When I was in high school, I remember there was a special art certificate you would receive if you received an ‘A’ in eight or more art classes. I intentionally only took seven art classes. I thought excelling in art meant I was lazy. Today, I’m so far removed from this mindset that it’s hard to imagine how I came to this conclusion. Thinking back, it seems like it’s engraved in us at a very young age.
I was on a plane last week and the guy beside me was asking about what I do for a living. When he heard I was a video producer, he started to talk about his 16 year old and how he wanted to be film composer. The man got very honest with me admitting that he’s often discouraged his son from pursuing it with the reasoning being, “there’s no money in it.” While ‘the starving artist’ does still exist, I think we’ve never been in a better time to make a career out of being creative. The internet has opened a world that isn’t going to close down any time soon. Once art was a thing that was shared in galleries, long after the creator has moved on to his next project. Now we can share a poem, design, or video seconds after we’ve created it. It’s not easy and not for everyone to make a living in the arts, but creativity is necessary in almost every profession.

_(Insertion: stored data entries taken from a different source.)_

-- ==== Sys2Proof/Laws/PerInstr.lean ====
section
/-! SUPPORT. One fact of every instruction as syntax: the encoding of a well-formed instruction fits below the switch
marker, because every field the encoder writes stands within its width (R92, R93). -/

namespace Sys2Proof.Laws.EncodingFits

/-- The word of a well-formed instruction with S = 0 lies below bit 31. -/
def Statement (i : Instr) : Prop := i.wf = true → encodeBody i < 2 ^ 31

theorem two {x y : Bool} (h : (x && y) = true) : x = true ∧ y = true := by simpa using h

theorem code_of_dst {r : Reg} {l : List Reg} (h : r.dst l = true) : r.code < 128 := by
  cases r <;> simp [Reg.dst, Reg.code] at h ⊢ <;> omega

theorem code_of_src {r : Reg} (h : r.src = true) : r.code < 128 := by
  cases r <;> simp [Reg.src, Reg.code] at h ⊢ <;> omega

theorem code_of_block {r : Reg} {u : Nat} (h : r.block u = true) : r.code < 128 := by
  cases r <;> simp [Reg.block, Reg.code] at h ⊢
  obtain ⟨h0, h1⟩ := h
  omega

theorem size_code (z : Size) : z.code < 7 := by cases z <;> decide

theorem tret_code (k : TretAct) : k.code < 128 := by cases k <;> decide

theorem unsignOf_lt (w : Nat) (i : Int) : unsignOf w i < 2 ^ w := by
  unfold unsignOf
  have h : (0 : Int) < ((2 ^ w : Nat) : Int) := by exact_mod_cast Nat.two_pow_pos w
  have h1 := Int.emod_nonneg i (ne_of_gt h)
  have h2 := Int.emod_lt_of_pos i h
  omega

theorem wordT_fits {p f d a b : Nat} (hp : p < 64) (hf : f < 16) (hd : d < 128) (ha : a < 128) (hb : b < 128) :
    wordT p f d a b < 2 ^ 31 := by unfold wordT; omega

theorem wordI_fits {p d a i : Nat} (hp : p < 64) (hd : d < 128) (ha : a < 128) (hi : i < 2 ^ 11) :
    wordI p d a i < 2 ^ 31 := by unfold wordI; omega

theorem wordM_fits {p d a z o : Nat} (hp : p < 64) (hd : d < 128) (ha : a < 128) (hz : z < 7) (ho : o < 2 ^ 8) :
    wordM p d a z o < 2 ^ 31 := by unfold wordM; omega

theorem wordU_fits {p d i : Nat} (hp : p < 64) (hd : d < 128) (hi : i < 2 ^ 18) :
    wordU p d i < 2 ^ 31 := by unfold wordU; omega
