-- ==== Sys2Proof/Tests/Slice0.lean ====
section
/-! SUPPORT. Tests of the model: ill-formed terms, words the spec writes out, small steps whose results the spec states, and
for the statements a state that meets their hypotheses. The theorems are elaborated one after the other: the kernel evaluates many
of them, and each that waits for the one before would keep a thread and its stack. -/

namespace Sys2Proof.Tests

set_option Elab.async false

open Sys2Proof.Machine Sys2Proof.Machine.Spec

/-! ## Ill-formed terms -/

theorem test_wf_register_past_v119 : (Instr.iadd (.v 120) (.v 0) (.v 0)).wf = false := by decide
theorem test_wf_queue_past_q7 : (Instr.iadd (.v 0) (.q 8) (.v 0)).wf = false := by decide
theorem test_wf_queue_with_queue_destination : (Instr.iadd (.q 0) (.q 1) (.v 0)).wf = false := by decide
theorem test_wf_queue_as_accumulator : (Instr.imad (.q 0) (.v 1) (.v 2)).wf = false := by decide
theorem test_wf_unaligned_pair : (Instr.iaddW (.v 6) (.v 8) (.v 11)).wf = false := by decide
theorem test_wf_block_past_v119 : (Instr.qscale (.v 0) (.v 120) (.v 0)).wf = false := by decide
theorem test_wf_queue_as_block : (Instr.ld (.q 0) (.v 0) .word 0).wf = false := by decide
theorem test_wf_imm11 : (Instr.addi (.v 0) (.v 0) 1024).wf = false := by decide
theorem test_wf_imm18 : (Instr.movi (.v 0) (-131073)).wf = false := by decide
theorem test_wf_off8 : (Instr.ld (.v 0) (.v 0) .word 128).wf = false := by decide
theorem test_wf_shift_amount : (Instr.shli (.v 0) (.v 0) 32).wf = false := by decide
theorem test_wf_pair_shift_amount : (Instr.shliW (.v 0) (.v 0) 64).wf = false := by decide
theorem test_wf_compare_immediate : (Instr.cmpeqi (.v 0) (.v 0) 64).wf = false := by decide
theorem test_wf_special_register : (Instr.sread (.v 0) 32).wf = false := by decide
theorem test_wf_written_special_register : (Instr.swrite (.v 0) 18).wf = false := by decide
theorem test_wf_claim_of_zero : (Instr.regclm 0).wf = false := by decide
theorem test_wf_claim_past_64 : (Instr.regrel 65).wf = false := by decide
theorem test_wf_window_base : (Instr.wbase 64).wf = false := by decide
theorem test_wf_range_code : (Instr.tlbinv (.v 0) (.v 1) 42).wf = false := by decide
theorem test_wf_csr_number : (Instr.csrrd (.v 0) 5).wf = false := by decide
theorem test_wf_perf_number : (Instr.perfrd (.v 0) 8).wf = false := by decide
theorem test_wf_icinv : (Instr.icinv 2).wf = false := by decide

/-! ## Words of the spec's own listings and tables -/

theorem test_decode_listing :
    decodeWord 0x30100400 = .ok (.ld (.v 4) (.v 0) .word 0) ∧ decodeWord 0x9A140004 = .ok (.ldlit (.v 5) 4) ∧
    decodeWord 0x20418205 = .ok (.fmul (.v 6) (.v 4) (.v 5)) ∧ decodeWord 0x32180401 = .ok (.st (.v 6) (.v 0) .word 1) ∧
    decodeWord 0x4A200000 = .ok .exit ∧ bitS 0x9A140004 = true ∧ bitS 0x20418205 = false := by
  refine ⟨rfl, rfl, rfl, rfl, rfl, rfl, rfl⟩

theorem test_decode_int_and_immediates :
    decodeWord 0x0341840A = .ok (.iaddW (.v 6) (.v 8) (.v 10)) ∧ decodeWord 0x02818205 = .ok (.umulh (.v 6) (.v 4) (.v 5)) ∧
    decodeWord 0x0A102FFD = .ok (.addi (.v 4) (.v 5) (-3)) ∧ decodeWord 0x0BE42001 = .ok (.addi (.q 1) (.v 4) 1) ∧
    decodeWord 0x16140CCD = .ok (.movi (.v 5) 3277) ∧ decodeWord 0x18173333 = .ok (.movhi (.v 5) 0x33333) ∧
    decodeWord 0x12218303 = .ok (.shri (.v 6) (.v 6) 3) ∧ decodeWord 0x14004019 = .ok (.cmpeqi (.v 1) (.v 0) 25) := by
  refine ⟨rfl, rfl, rfl, rfl, rfl, rfl, rfl, rfl⟩

theorem test_decode_compare_and_move :
    decodeWord 0x0683C385 = .ok (.cmpltu (.v 15) (.v 7) (.v 5)) ∧ decodeWord 0x08C34600 = .ok (.mov (.v 13) (.v 12)) ∧
    decodeWord 0x08CB3C00 = .ok (.mov (.v 44) (.q 0)) := by
  refine ⟨rfl, rfl, rfl⟩

/-- R158: LOGIC is 0x0400_0000 + F × 2^21 + d × 2^14 + a × 2^7 + b; XNOR is F = 5. -/
theorem test_decode_logic : decodeWord (0x04000000 + 5 * 2 ^ 21 + 3 * 2 ^ 14 + 1 * 2 ^ 7 + 2) = .ok (.xnor (.v 3) (.v 1) (.v 2)) :=
  rfl

theorem test_decode_float :
    decodeWord 0xA0628205 = .ok (.ffma (.v 10) (.v 4) (.v 5)) ∧ decodeWord 0x20A50C9B = .ok (.fnfma (.v 20) (.v 25) (.v 27)) := by
  refine ⟨rfl, rfl⟩

/-- R183: FPU1 is 0x2200_0000 + F × 2^21 + …; R187: HALF2 is 0x2400_0000 + F × 2^21 + …. -/
theorem test_decode_float_unary_and_halves :
    decodeWord (0x22000000 + 6 * 2 ^ 14 + 4 * 2 ^ 7) = .ok (.fabs (.v 6) (.v 4)) ∧
    decodeWord (0x24000000 + 6 * 2 ^ 14 + 4 * 2 ^ 7 + 5) = .ok (.hadd2B (.v 6) (.v 4) (.v 5)) := by
  refine ⟨rfl, rfl⟩

theorem test_decode_conversion :
    decodeWord 0xA6E30208 = .ok (.qscale (.v 12) (.v 4) (.v 8)) ∧ decodeWord 0xA6A30208 = .ok (.cvtPacks (.v 12) (.v 4) (.v 8)) := by
  refine ⟨rfl, rfl⟩

theorem test_decode_special_registers :
    decodeWord 0x2A010000 = .ok (.sread (.v 4) 0) ∧ decodeWord 0x2A200290 = .ok (.swrite (.v 5) 16) ∧
    decodeWord 0x2A000014 = .ok (.sread (.v 0) 20) ∧ decodeWord 0x2A00C01A = .ok (.sread (.v 3) 26) := by
  refine ⟨rfl, rfl, rfl, rfl⟩

theorem test_decode_memory :
    decodeWord 0x30200602 = .ok (.ld (.v 8) (.v 0) .qd 2) ∧ decodeWord 0x38420206 = .ok (.ldx (.v 8) (.v 4) (.v 6) .uh) ∧
    decodeWord 0x39820206 = .ok (.stx (.v 8) (.v 4) (.v 6) .word) ∧ decodeWord 0x36809E00 = .ok (.stl (.v 32) (.v 19) .qd 0) ∧
    decodeWord 0xB49D2400 = .ok (.ldl (.v 39) (.v 36) .word 0) := by
  refine ⟨rfl, rfl, rfl, rfl, rfl⟩

theorem test_decode_atomics :
    decodeWord 0x3A028206 = .ok (.atomAdd (.v 10) (.v 4) (.v 6)) ∧ decodeWord 0x3B228206 = .ok (.atomCas (.v 10) (.v 4) (.v 6)) ∧
    decodeWord 0x3B828206 = .ok (.atomHadd2B (.v 10) (.v 4) (.v 6)) ∧
    decodeWord 0x3D22820C = .ok (.atomWCas (.v 10) (.v 4) (.v 12)) ∧ decodeWord 0x3EC28206 = .ok (.atomlUmin (.v 10) (.v 4) (.v 6)) ∧
    decodeWord 0x3E8A5228 = .ok (.atomlMin (.v 41) (.v 36) (.v 40)) ∧ decodeWord 0x3C8B912C = .ok (.atomWMin (.v 46) (.v 34) (.v 44)) := by
  refine ⟨rfl, rfl, rfl, rfl, rfl, rfl, rfl⟩

theorem test_decode_control :
    decodeWord 0x4427FFFB = .ok (.bnz (.v 9) (-5)) ∧ decodeWord 0x4003FFF0 = .ok (.bra (-16)) ∧
    decodeWord 0x426BFFFE = .ok (.bz (.v 26) (-2)) ∧ decodeWord 0x48000C00 = .ok (.jmp (.v 24)) ∧
    decodeWord 0x4A000000 = .ok .nop ∧ decodeWord 0x4A400000 = .ok .yield ∧ decodeWord 0x4A600000 = .ok .commit ∧
    decodeWord 0x4AA00000 = .ok .bkpt ∧ decodeWord 0x4AC00007 = .ok (.trap 7) ∧ decodeWord 0x4AE00004 = .ok (.tret .killLaunch) := by
  refine ⟨rfl, rfl, rfl, rfl, rfl, rfl, rfl, rfl, rfl, rfl⟩

theorem test_decode_register_pool :
    decodeWord 0x4C000003 = .ok (.regclm 3) ∧ decodeWord 0xCC200007 = .ok (.regrel 7) ∧ decodeWord 0x4C400006 = .ok (.wbase 6) ∧
    decodeWord 0x4C614000 = .ok (.regstat (.v 5)) := by
  refine ⟨rfl, rfl, rfl, rfl⟩

theorem test_decode_handles :
    decodeWord 0x50034205 = .ok (.halloc (.v 13) (.v 4) (.v 5)) ∧ decodeWord 0x50200680 = .ok (.hfree (.v 13)) ∧
    decodeWord 0x50400680 = .ok (.hseal (.v 13)) ∧ decodeWord 0x50600680 = .ok (.hwait (.v 13)) ∧
    decodeWord 0x50818680 = .ok (.hstat (.v 6) (.v 13)) ∧ decodeWord 0x50A18680 = .ok (.hgen (.v 6) (.v 13)) ∧
    decodeWord 0x50C00680 = .ok (.lsfence (.v 13)) := by
  refine ⟨rfl, rfl, rfl, rfl, rfl, rfl, rfl⟩

theorem test_decode_tiles :
    decodeWord 0x52050610 = .ok (.tfetch (.v 20) (.v 12) (.v 16)) ∧ decodeWord 0x52250610 = .ok (.tstore (.v 20) (.v 12) (.v 16)) ∧
    decodeWord 0x52458400 = .ok (.tmcast (.v 22) (.v 8)) ∧ decodeWord 0x5260030C = .ok (.lrbind (.v 6) (.v 12)) ∧
    decodeWord 0x5280000C = .ok (.lrflush (.v 12)) ∧ decodeWord 0x5606040C = .ok (.bcopy (.v 24) (.v 8) (.v 12)) := by
  refine ⟨rfl, rfl, rfl, rfl, rfl, rfl⟩

theorem test_decode_matrix :
    decodeWord 0x54014200 = .ok (.abclaim (.v 5) (.v 4)) ∧ decodeWord 0x54200280 = .ok (.abrel (.v 5)) ∧
    decodeWord 0x54400400 = .ok (.mzero (.v 8)) ∧ decodeWord 0x5465040C = .ok (.mma (.v 20) (.v 8) (.v 12)) ∧
    decodeWord 0x5485040C = .ok (.mloop (.v 20) (.v 8) (.v 12)) ∧ decodeWord 0x54A58807 = .ok (.mdrain (.v 22) (.v 16) (.v 7)) := by
  refine ⟨rfl, rfl, rfl, rfl, rfl, rfl⟩

theorem test_decode_engine_and_queues :
    decodeWord 0x5625040C = .ok (.embag (.v 20) (.v 8) (.v 12)) ∧ decodeWord 0x56400A04 = .ok (.tlwait (.v 20) (.v 4)) ∧
    decodeWord 0x56658004 = .ok (.tlread (.v 22) (.v 4)) ∧ decodeWord 0x56800205 = .ok (.qbind (.v 4) (.v 5)) ∧
    decodeWord 0x56A00200 = .ok (.qunbind (.v 4)) ∧ decodeWord 0x56C18200 = .ok (.qstat (.v 6) (.v 4)) := by
  refine ⟨rfl, rfl, rfl, rfl, rfl, rfl⟩

theorem test_decode_sync :
    decodeWord 0x58000307 = .ok (.binit (.v 6) (.v 7)) ∧ decodeWord 0x58200307 = .ok (.bexpect (.v 6) (.v 7)) ∧
    decodeWord 0x58420300 = .ok (.barrive (.v 8) (.v 6)) ∧ decodeWord 0x58600308 = .ok (.bwait (.v 6) (.v 8)) ∧
    decodeWord 0x58800307 = .ok (.bcredit (.v 6) (.v 7)) ∧ decodeWord 0x58A00000 = .ok .tsync ∧
    decodeWord 0x58C00000 = .ok .trigger ∧ decodeWord 0x58E28206 = .ok (.launch (.v 10) (.v 4) (.v 6)) := by
  refine ⟨rfl, rfl, rfl, rfl, rfl, rfl, rfl, rfl⟩

theorem test_decode_tasks :
    decodeWord 0x5A000800 = .ok (.tkpush (.v 16)) ∧ decodeWord 0x5A260000 = .ok (.tkpop (.v 24)) ∧
    decodeWord 0x5A400000 = .ok .tkdone ∧ decodeWord 0x5A600205 = .ok (.tkcancel (.v 4) (.v 5)) ∧
    decodeWord 0x5A818200 = .ok (.tkstat (.v 6) (.v 4)) := by
  refine ⟨rfl, rfl, rfl, rfl, rfl⟩

theorem test_decode_sys :
    decodeWord 0x5C014202 = .ok (.tlbinv (.v 5) (.v 4) 2) ∧ decodeWord 0x5C200000 = .ok (.icinv 0) ∧
    decodeWord 0x5C418003 = .ok (.csrrd (.v 6) 3) ∧ decodeWord 0x5C600303 = .ok (.csrwr (.v 6) 3) ∧
    decodeWord 0x5C800000 = .ok .halt ∧ decodeWord 0x5CA18001 = .ok (.perfrd (.v 6) 1) := by
  refine ⟨rfl, rfl, rfl, rfl, rfl, rfl⟩

/-- R106's worked example of illegal words. -/
theorem test_decode_illegal :
    decodeWord 0x0341840B = .error .field ∧ decodeWord 0x30240602 = .error .field ∧ decodeWord 0x22004101 = .error .field ∧
    decodeWord 0x229E0200 = .error .field ∧ decodeWord 0x2C000000 = .error .opcode ∧ decodeWord 0 = .error .opcode := by
  refine ⟨rfl, rfl, rfl, rfl, rfl, rfl⟩

/-- R5: the bytes of a word lie with bits [7:0] first. -/
theorem test_decode_bytes : decode [0x0A, 0x84, 0x41, 0x03] = .ok (false, .iaddW (.v 6) (.v 8) (.v 10), []) := rfl

theorem test_encode_words :
    encode true (.ldlit (.v 5) 4) = 0x9A140004 ∧ encode false (.bnz (.v 9) (-5)) = 0x4427FFFB ∧
    encode false (.stx (.v 8) (.v 4) (.v 6) .word) = 0x39820206 ∧ encode false (.csrwr (.v 6) 3) = 0x5C600303 := by decide

/-! ## One step -/

/-- A team of one wave of four threads at user level, the set of all its lanes issuing; register n of lane 0 holds `vals n`. -/
def benchWave (vals : List (Nat × Word)) : Wave :=
  { Wave.start programShape 0 0 0 0 0 with regs := vals.map fun e => (64 * e.1, e.2) }

def benchTeam : Team := Team.start programLaunch 0 0 0 0 programShape

def benchOf (w : Wave) (t : Team) : State :=
  { State.reset.withTeam 0 0 with
    waves := [(0, w)], teams := [(0, t)], cur := ⟨0, 15, BitVec.ofNat 57 programPc, 0⟩ }

def bench (vals : List (Nat × Word)) : State := benchOf (benchWave vals) benchTeam

/-- The same with lane 0 alone. -/
def solo (vals : List (Nat × Word)) : State := benchOf { benchWave vals with threads := 1, live := 1, helper := 0, pcs := [(BitVec.ofNat 57 programPc, 1)] } benchTeam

As we ship jobs overseas and find robots to check us out at the grocery store, one thing remains irreplaceable: a creative mind. This dad’s intentions were good, and in his honesty, was able to admit to me that maybe he had it wrong, maybe there was room for his son to follow his passion. I pray for this father and son and, as I start out as a parent myself, I’ve been reflecting on what and how am I going to teach my kids. What’s the first thing God taught us in his Word? He showed us how he created. And the fact that we have the opportunity to share in that creation is very powerful. I don’t have all the answers, and it is never easy to be an artist. I really want to hear others thoughts on a creative education. How can we better teach creativity in our schools and homes? How do you incorporate creativity in fields not considered ‘art’ careers?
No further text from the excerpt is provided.